Task to complete:
The required result is each line of the entries below containing the string "decide".

Data excerpts:
::::::::::

/-- Settles O5: the classes by `decodeChar_cases`; a token is a non-empty run of the tidy packet outside
WS (`mem_tokenize`), and the tidy packet is ASCII. -/
theorem tokenCharacterDecodesByClass : Obligations.TokenCharacterDecodesByClass := by
  refine ⟨fun c => ?_, fun p hl ht ha t hmem => ?_⟩
  · simp only [decodeInput, Except.ok.injEq]
    obtain ⟨hlo, hhi, hd⟩ | ⟨hc, hd⟩ | ⟨hc, hd⟩ | ⟨hc, hd⟩ | ⟨hdig, hpt, hpl, hmi, hd⟩ :=
      decodeChar_cases c
    · have hop := digitOf_toNat c (isDigit_iff.mpr ⟨hlo, hhi⟩)
      have hpt : c.toNat ≠ 0x2E := by omega
      have hpl : c.toNat ≠ 0x2B := by omega
      have hmi : c.toNat ≠ 0x2D := by omega
      simp [hd, hlo, hhi, hpt, hpl, hmi, ← hop, BitVec.toNat_inj, eq_comm]
    · simp [hd, hc]
    · simp [hd, hc]
    · simp [hd, hc]
    · have hgt : 0x30 ≤ c.toNat → 0x39 < c.toNat := by omega
      simp +contextual [hd, hpt, hpl, hmi, hgt]
  · obtain ⟨hne, hrun⟩ := mem_tokenize hmem
    exact ⟨hne, fun c hc => ⟨(hrun c hc).1, tidyOf_ascii hl ht ha (hrun c hc).2⟩⟩

/-- Settles O25: with ERR_STB the outputs are an error kind's codes, and without it they are 0. -/
theorem errorCodesAreTheTable : Obligations.ErrorCodesAreTheTable := by
  refine ⟨⟨rfl, rfl⟩, ⟨rfl, rfl⟩, ⟨rfl, rfl⟩, ⟨rfl, rfl⟩, ⟨rfl, rfl⟩, fun s t i h => ?_⟩
  cases he : t.errStb with
  | false =>
    obtain ⟨hcode, hsub⟩ := exec_errOutputs_zero h he
    simp [hcode, hsub]
  | true =>
    obtain ⟨p, k, -, -, rfl⟩ := exec_errStb_emits h he
    obtain ⟨hne, hle⟩ := errCode_range k
    exact ⟨hle, by simp [hne], errCode_of_errSub⟩

/-- Settles O59: every read inside the layout is a read of MEAS, and word 0 and the words of `raw` are
read field by field (`packedWord0_fields`, `packedRaw_byte`). -/
theorem packedWordsLayOutTheRecord : Obligations.PackedWordsLayOutTheRecord := by
  refine ⟨by decide, by decide, by decide, fun s m hw hv hm hscale htidy _ => ?_,
    fun s hw hv => ?_⟩
  · have hread {i : Nat} (hi : i ≤ 14) : readPackedWord s i = .ok (packedWord m i) :=
      readPackedWord_of_valid hw hv hm hi
    refine ⟨?_, ⟨_, hread (by decide), rfl, ofInt_mant_toInt hw⟩, hread (by decide),
      ⟨_, hread (by decide), Nat.mod_eq_of_lt (by omega)⟩, fun j i hi hj => ?_⟩
    · obtain ⟨hpfx, hunit, htype, hpres, hbar, hsc, hval, hzero⟩ := packedWord0_fields m
      refine ⟨_, hread (by decide), hpfx, hunit, htype, ?_, ?_, ?_, ?_, ?_⟩
      · exact (getLsbD_of_extract hpres).trans (barPresent_getLsbD_zero m)
      · exact (congrArg BitVec.toNat hbar).trans (barValue_toNat m)
      · exact (congrArg BitVec.toNat hsc).trans (Nat.mod_eq_of_lt hscale)
      · exact getLsbD_of_extract hval
      · exact getLsbD_of_extract hzero
    · refine ⟨_, hread (by omega), ?_⟩
      rw [Nat.add_comm 4 j]
      exact packedRaw_byte m.raw j hi
  · have hmeas := readMeas_of_not_valid hv
    refine ⟨?_, fun i hi => ?_, fun i b hi hb h => ?_⟩
    · simp [readPackedBit, Nat.not_lt.mpr hw, hv]
    · rw [readPackedWord_eq hw hi, hmeas]; rfl
    · rw [readPackedBit_eq hw hi hb h, hmeas]; rfl
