-- ==== Sys2Proof/WellFormed.lean ====
section
/-! DEFINITION. What is well formed. A decoded command always is: every value of its operand is legal (spec/30_encoding.md
R38). The checks are on the source lines an assembler reads, whose operands are plain numbers (R44, R45). -/

namespace Sys2Proof

/-- Every command is well formed: all bytes and all seeds are valid (R38), and the operand types admit nothing else. -/
def Instr.wellFormed : Instr → Bool
  | .nop => true
  | .init => true
  | .seed _ => true
  | .byte _ => true
  | .flush => true
  | .read => true
  | .emit => true

/-- One line of a listing before its operands are checked: the seven commands and the directive WORD (R44), and the
pseudo-commands (R45). -/
inductive SourceLine where
  | nop
  | init
  | seed (p : Nat)
  | byte (x : Nat)
  | flush
  | read
  | emit
  /-- the raw directive `WORD w` -/
  | word (w : Nat)
  /-- `CHUNK S` -/
  | chunk (bytes : List Nat)
  /-- `CALC S` -/
  | calc (bytes : List Nat)
  /-- `UPDATE p, S` -/
  | update (p : Nat) (bytes : List Nat)
  /-- `CONT S` -/
  | cont (bytes : List Nat)
  /-- `FOOTER` -/
  | footer
  deriving DecidableEq, Repr

/-- A 32-bit operand is in range (R44). -/
def inWordRange (p : Nat) : Bool := decide (p < 2 ^ 32)

/-- A byte operand is in range (R44). -/
def inByteRange (x : Nat) : Bool := decide (x < 2 ^ 8)

/-- A raw word is in range (R44). -/
def inCommandRange (w : Nat) : Bool := decide (w < 2 ^ 40)

/-- The operands of a line are in range; an assembler refuses the others and never truncates (R44). -/
def SourceLine.wellFormed : SourceLine → Bool
  | .nop => true
  | .init => true
  | .seed p => inWordRange p
  | .byte x => inByteRange x
  | .flush => true
  | .read => true
  | .emit => true
  | .word w => inCommandRange w
  | .chunk bytes => bytes.all inByteRange
  | .calc bytes => bytes.all inByteRange
  | .update p bytes => inWordRange p && bytes.all inByteRange
  | .cont bytes => bytes.all inByteRange
  | .footer => true

end Sys2Proof
end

::::::::::

Completed exercise:
  refine ⟨by decide, by decide, by decide, fun s m hw hv hm hscale htidy _ => ?_,
    refine ⟨?_, ⟨_, hread (by decide), rfl, ofInt_mant_toInt hw⟩, hread (by decide),
      ⟨_, hread (by decide), Nat.mod_eq_of_lt (by omega)⟩, fun j i hi hj => ?_⟩
      refine ⟨_, hread (by decide), hpfx, hunit, htype, ?_, ?_, ?_, ?_, ?_⟩
def inWordRange (p : Nat) : Bool := decide (p < 2 ^ 32)
def inByteRange (x : Nat) : Bool := decide (x < 2 ^ 8)
def inCommandRange (w : Nat) : Bool := decide (w < 2 ^ 40)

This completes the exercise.